Ritter, in office now 11 months, and Colorado will host the Democratic National Convention in August. It'll be held a stones throw, and let's hope there aren't any actually thrown, from where he and I are now standing.
"Do you have a horse in this race," I ask him. "No, I guess I'm using the convention as "cover", but we've decided that as "host governor" it's just best if I don't' endorse anyone," he answers.
That's not to say he isn't vitally interested. But what makes Ritter someone I wanted to talk too is the fact that I think he represents something a little different. He's a Democrat certainly, but there are issues both personal and fiscal that work outside what would be considered "traditional" Democratic beliefs.

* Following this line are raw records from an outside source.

-- ==== Sys2Proof/Tests/Slice0.lean ====
section
/-! SUPPORT. Small checks: ill-formed terms that the checks refuse, words written out from the spec's encodings, and for every
statement states that meet its hypotheses, with a result or two computed by hand from the spec. -/

namespace Sys2Proof.Tests

set_option Elab.async false

open Sys2Proof.Machine Sys2Proof.Claims

/-! ## Small states -/

/-- What an instruction leaves. -/
def after (i : Instr) (s : State) : State :=
  match exec i s with
  | .next t => t
  | _ => State.reset

/-- An instruction answers just this state. -/
def goesTo (i : Instr) (s t : State) : Bool :=
  match exec i s with
  | .next u => u == t
  | _ => false

/-- A type entry: code at 0x8000, 4 KiB of it, tag fields of 16, 8 and 8 bits, 1000 nJ. -/
def type1 : List Word := [0x20000, 0x8000, 0x8000, 0x8000000000000000, 0x02000200000003E8, 0x2110, 0, 0]

/-- A running task's record (R361): state 5, region the tile at (0, 0). -/
def rec1 : TaskRec := { hdr := 0x5000, succ := [], opd := [], arg0 := 7, arg1 := 9 }

def run1 : TaskRun :=
  { type := type1, asid := 1, plist := 0, since := 0, ctx := 0, tiles := [(0, TaskTile.reset)], prefetch := [], prefParked := [],
    returned := 0, stopping := false, failed := none, saving := false, replaying := false, fabric := default }

/-- Die 0 with the running task 1, whose address space 1 is privileged and whose tables lie at 0x1000. -/
def die1 : Die := { Die.reset with roots := [(1, (0x1000, true))], tasks := [(1, .record rec1)], runs := [(1, run1)] }

/-- Tile 0, all its granules SCRATCH of task 1. -/
def tile1 : Tile := { Tile.reset with poolpart := 0xAAAAAAAAAAAAAAAA, owners := (List.range 32).map fun g => (g, 1) }

def thread1 : Thread := { Thread.reset with running := true, pc := 0x8000, task := some 1 }

/-- Thread 0 of tile 0 of die 0 is about to run its bundle at 0x8000; the first GiB is mapped to itself. -/
def base : State :=
  let s := placeTables State.reset
  { s with threads := [(0, thread1)], tiles := [(0, tile1)], dies := [(0, die1)], nextId := 100,
           cur := { Cur.reset with pc := 0x8000, word := 0x1234 } }

/-- A packet of one flit that stands where its leg begins. -/
def pkt (id cls src at_ dst : Nat) (body : PBody) : Packet :=
  { id := id, cls := cls, len := 0, src := src, at_ := at_, dst := dst, left := 1, worm := [], bad := false, num := none, came := 0, inp := 0,
    sw := false, alone := false, body := body }

/-- The thread's registers. -/
def regs (s : State) (g : SMap Word) : State := s.modMe fun t => { t with g := g }

/-! ## Decoding helpers -/

/-- The pair bundle of this word holds just this instruction in slot A, under guard 0. -/
def readsAs (w : Word) (i : Instr) : Bool :=
  match decodeBundle w with
  | .ok x => x.grdA == 0 && x.a == i && x.b.isNone
  | .error _ => false

/-- NOP in slot A and this instruction in slot B, under guard 0. -/
def slotBReadsAs (w : Word) (i : Instr) : Bool :=
  match decodeBundle w with
  | .ok x => x.a == .nop ⟨0, 0, 0, 0⟩ && x.b == some (0, i)
  | .error _ => false

/-- A slot holds just this record. -/
def slotReadsAs (w : BitVec 128) (x : NodeRecord) : Bool :=
  match decodeSlot w with
  | .ok y => y == x
  | .error _ => false

/-! ## Ill-formed terms and words are refused -/

/-- `decodeBundle` of a word refuses by this name. -/
def refusedAs (w : Word) (e : DecodeError) : Bool :=
  match decodeBundle w with
  | .error x => x == e
  | .ok _ => false

/-- `decodeSlot` of a slot refuses by this name. -/
def slotRefusedAs (w : BitVec 128) (e : DecodeError) : Bool :=
  match decodeSlot w with
  | .error x => x == e
  | .ok _ => false

/-- The row of R72: MARK as a node (R477). -/
def markSlot : BitVec 128 := 0xF0D08227FFF8000000000077

theorem wf_refuses_slotA_event : (⟨0, .tokenArrival 0 0, none⟩ : Bundle).wf = false := by decide +kernel
theorem wf_refuses_slotA_fields : (⟨0, .setCond ⟨3, 4, 5, 6⟩, none⟩ : Bundle).wf = false := by decide +kernel
theorem wf_refuses_slotA_unused : (⟨0, .nop ⟨0, 1, 0, 0⟩, none⟩ : Bundle).wf = false := by decide +kernel
theorem wf_refuses_slotB_scalar : (⟨0, .nop ⟨0, 0, 0, 0⟩, some (0, .add ⟨1, 2, 3, 0⟩)⟩ : Bundle).wf = false := by decide +kernel
theorem wf_refuses_slotB_fields : (⟨0, .nop ⟨0, 0, 0, 0⟩, some (0, .viota ⟨1, 2, 3⟩)⟩ : Bundle).wf = false := by decide +kernel
theorem wf_refuses_pair_long : (⟨0, .addi ⟨3, 4, 1024⟩, some (0, .vadd ⟨1, 2, 3⟩)⟩ : Bundle).wf = false := by decide +kernel
theorem wf_refuses_pair_task : (⟨0, .tdone ⟨0, 4, 0, 0⟩, some (0, .vadd ⟨1, 2, 3⟩)⟩ : Bundle).wf = false := by decide +kernel
theorem wf_accepts_pair : (⟨0, .addi ⟨3, 4, 1023⟩, some (2, .vadd ⟨1, 2, 3⟩)⟩ : Bundle).wf = true := by decide +kernel

/-- A node record of one operand. -/
def rec0 (i : Instr) : NodeRecord :=
  ⟨i, { (default : NRec) with dsta := 0x1044, dstb := 0xFFFF }⟩

theorem wf_refuses_node_scalar : (rec0 (.add ⟨0, 0, 0, 0⟩)).wf = false := by decide +kernel
theorem wf_refuses_node_fields : (rec0 .addNode).wf = false := by decide +kernel
theorem wf_refuses_node_row : (⟨.tdecSelfNode, { (rec0 .tdecSelfNode).r with rnd := 0 }⟩ : NodeRecord).wf = false := by decide +kernel
theorem wf_accepts_node : (decodeSlot markSlot).toOption.map NodeRecord.wf = some true := by decide +kernel
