-- ==== Sys2Proof/Safety.lean ====
section
/-! DEFINITION. The terms claims are stated in: when a run has ended well, what is counted, what
a state must look like at each program point, and what the core never reads. -/

namespace Sys2Proof.Machine

/-- The core may take a step: its configuration has a meaning (00_scope.md R7) and FAULT is empty
(10_state.md R38). -/
def State.runnable (s : State) : Bool := s.params.wf && s.fault.isEmpty

/-- The core accepts a command (40_host_operations.md R100): it may step and none is in flight. -/
def State.ready (s : State) : Bool := s.runnable && !s.busy

/-- The answer the environment gives to the `n`-th `LineRead` from here on, the first being number 0
(00_scope.md R12). -/
def State.answer (s : State) (n : Nat) : Level := s.line.getD n (Config.lineDraw s.readPin (s.draws + n))

/-- The state after the capability calls that `es` records, in order, each made on PIN (10_state.md R22, R40;
00_scope.md R12). -/
def State.performed (es : List Event) (s : State) : State :=
  { s with events := s.events ++ es, calls := s.calls ++ es.map (Event.callAt s.readPin) }

/-- What EVENTS records of a call (10_state.md R40). -/
def Call.event : Call → Event
  | .read _ l => .evRead l
  | .setMode _ m => .evMode m
  | .write _ l => .evWrite l
  | .delayMicroseconds us => .evDelay us

/-- The end of a run (70_reset_and_hazards.md R242): no command left, the last response delivered,
IDLE, no fault. A command is answered exactly when the core is IDLE again. R242 speaks of the last command
and is silent on a host that issues none; that such a run counts as ended successfully is the model's
choice. DESIGN CHOICE, log entry 24, unsafe for a claim that a successful end means a response. -/
def State.endedSuccessfully (s : State) : Bool :=
  s.host.isEmpty && !s.busy && s.fault.isEmpty

/-- The host keeps the discipline of 40_host_operations.md R108. -/
def State.disciplined (s : State) : Bool :=
  s.host.all fun m => match m with
    | .issue _ => true
    | .present _ _ => false

/-- How many line reads an event list records. -/
def readCount (es : List Event) : Nat :=
  es.countP fun e => match e with
    | .evRead _ => true
    | .evMode _ => false
    | .evWrite _ => false
    | .evDelay _ => false

/-- How many delays an event list records. -/
def delayCount (es : List Event) : Nat :=
  es.countP fun e => match e with
    | .evRead _ => false
    | .evMode _ => false
    | .evWrite _ => false
    | .evDelay _ => true

/-- Commands executed one after another, each on the state the one before it left. -/
def execAll : List Instr → State → Outcome
  | [], s => .next s
  | i :: is, s =>
    match exec i s with
    | .next s' => execAll is s'
    | .fault r => .fault r
    | .refused r => .refused r

/-- The most line reads one UPDATE makes (70_reset_and_hazards.md R241). -/
def updateReadBound (p : Parameters) : Nat :=
  3 * p.timeout + 40 * (2 * p.timeout + fineTimeout p)

/-- The program points that poll the line through the sampler (R34, R35). -/
def Phase.samples : Phase → Bool
  | .uIdleWait | .uAckLow | .uAckHigh | .bLow | .bHigh => true
  | .idle | .uWakeMode | .uWakeDrive | .uWakeHold | .uRelMode | .uRelSettle | .bMeasure | .uCommit => false

/-- The program points of a bit (R34). -/
def Phase.inBit : Phase → Bool
  | .bLow | .bHigh | .bMeasure => true
  | .idle | .uIdleWait | .uWakeMode | .uWakeDrive | .uWakeHold | .uRelMode | .uRelSettle | .uAckLow
  | .uAckHigh | .uCommit => false

/-- The program points that belong to the frame: its bits and its commit (R34, R31; log entry 23). -/
def Phase.inFrame (p : Phase) : Bool := p.inBit || p == .uCommit

/-- The program points at which the wake pulse drives the line (41_line_controller.md R122). -/
def Phase.drives : Phase → Bool
  | .uWakeDrive | .uWakeHold | .uRelMode => true
  | .idle | .uIdleWait | .uWakeMode | .uRelSettle | .uAckLow | .uAckHigh | .bLow | .bHigh | .bMeasure
  | .uCommit => false

/-- A command in flight belongs to a handle that is bound (R21, R22, R34). -/
def State.handleInv (s : State) : Prop :=
  (s.phase ≠ .idle → s.handleExists = true) ∧ (s.handleExists = true → s.pin.isSome = true)

/-- The line direction at each program point (10_state.md R24, 42_sampler.md R149): OUT while the wake
pulse drives, IN at every other point of a bound handle. -/
def State.dirInv (s : State) : Prop :=
  s.handleExists = true → s.dir = some (if s.phase.drives then .output else .input)

/-- The core never drives HIGH (10_state.md R25, 41_line_controller.md R122). -/
def State.latchInv (s : State) : Prop := s.outLevel ≠ some .high

/-- The cache holds values exactly when a commit has written it (R26-R28), and the temperature is
never 0x8000 (40_host_operations.md R105, 44_frame_decoder.md R184). -/
def State.cacheInv (s : State) : Prop :=
  s.cacheT.isSome = s.cacheWritten ∧ s.cacheH.isSome = s.cacheWritten ∧ s.cacheT ≠ some 0x8000#16

/-- The counters stay within their ceilings (R32, R33, 60_exceptions.md R211), and hold a value at the
points that read them. -/
def State.counterInv (s : State) : Prop :=
  (∀ n, s.c = some n → n ≤ s.params.timeout) ∧ (∀ n, s.d = some n → n ≤ fineTimeout s.params) ∧
    (s.phase.samples = true → s.c.isSome = true) ∧ (s.phase = .bMeasure → s.d.isSome = true)

/-- FRAME, ACC and the indices hold a value at the points that read them (R29-R31): inside a bit the
bytes before the current one are received, at the commit all are. -/
def State.frameInv (s : State) : Prop :=
  (s.phase.inBit = true →
    s.acc.isSome = true ∧ s.bitIdx.isSome = true ∧
      ∃ k, s.byteIdx = some k ∧ ∀ j : Fin 5, j < k → (s.frame[j]).isSome = true) ∧
    (s.phase = .uCommit → ∀ j : Fin 5, (s.frame[j]).isSome = true)

/-- The transient elements hold no value outside an UPDATE (44_frame_decoder.md R188). -/
def State.transientInv (s : State) : Prop :=
  s.phase = .idle → s.frame = emptyFrame ∧ s.acc = none ∧ s.byteIdx = none ∧ s.bitIdx = none ∧
    s.c = none ∧ s.d = none

/-- ACC holds no value outside a `readByte` (R30), and the indices none outside the frame phases (R31). -/
def State.scopeInv (s : State) : Prop :=
  (s.phase.inBit = false → s.acc = none) ∧
    (s.phase.inFrame = false → s.byteIdx = none ∧ s.bitIdx = none)

/-- A tick is due only at a polling point, after a poll that counted (42_sampler.md R140,
43_bit_decoder.md R160; log entry 7). -/
def State.tickInv (s : State) : Prop :=
  s.tickDue = true →
    (s.phase.samples = true ∧ ∃ n, s.c = some (n + 1)) ∨ (s.phase = .bMeasure ∧ ∃ n, s.d = some (n + 1))

/-- EVENTS records exactly the capability calls made, in order (10_state.md R40, 20_memory.md R59). -/
def State.callsInv (s : State) : Prop := s.events = s.calls.map Call.event

/-- FAULT is a set, and a fault is raised only into an empty one (R38, 60_exceptions.md R203). -/
def State.faultInv (s : State) : Prop := s.fault.length ≤ 1

/-- The invariant of the machine. -/
structure State.Inv (s : State) : Prop where
  handle : s.handleInv
  dir : s.dirInv
  latch : s.latchInv
  cache : s.cacheInv
  counters : s.counterInv
  frame : s.frameInv
  transient : s.transientInv
  scope : s.scopeInv
  tick : s.tickInv
  calls : s.callsInv
  faults : s.faultInv

/-- The state with the elements the core writes and never reads blotted out: DIR, OUT_LEVEL, RESULT, ABORT
and EVENTS are read by no rule (10_state.md R25, R36, R37, R40; 41_line_controller.md R128), and the model's
record of the calls is not either. -/
def State.unread (s : State) : State :=
  { s with dir := none, outLevel := none, result := none, abort := none, events := [], calls := [] }

/-- The same with PIN blotted out too, which a step reads only as the argument of its capability calls
(10_state.md R22). -/
def State.unreadPin (s : State) : State := { s.unread with pin := none }

/-- An outcome with its state mapped. -/
def mapOutcome (f : State → State) : Outcome → Outcome
  | .next s => .next (f s)
  | .fault r => .fault r
  | .refused r => .refused r

/-- `n` steps of the machine. -/
def run (n : Nat) (s : State) : Outcome :=
  match n with
  | 0 => .next s
  | k + 1 =>
    match step s with
    | .next s' => run k s'
    | .fault r => .fault r
    | .refused r => .refused r

end Sys2Proof.Machine
end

I had the same feeling when we talked to governor Sarah Palin of Alaska a few weeks ago. She's a Republican, but both she and Ritter, and frankly most of the Western governors I've talked to so far, are free thinkers. Not bound by ideology, but willing to stand for what they believe as people and what they believe will be best for the people of their states. Even if it's not "traditional" Republican or Democratic dogma. They may be living and governing in "red" or "blue" states on the map, but they are "purple." A blend and that's encouraging.
"It's simple. We want to get things done. I just signed a letter with the governors of Montana, Wyoming and South Dakota, calling for more research on the issue of coal," I've asked him at this point about coal and how we might be able to use it. (The reality is that the U.S. has more than nearly anybody else on the planet. We're smart enough to figure this out aren't we?)
What's interesting about that letter is the people who signed it. Not all of one party or the other, but governors interested in how best to serve their people, and frankly, the rest of us.
The list of issues Ritter has on his agenda--education, alternative energy, fiscal responsibility--are issues that resonate across the West. And across political parties. Of course, I am a mile above sea level. I suppose that tingle I feel could be from the altitude. We'll see.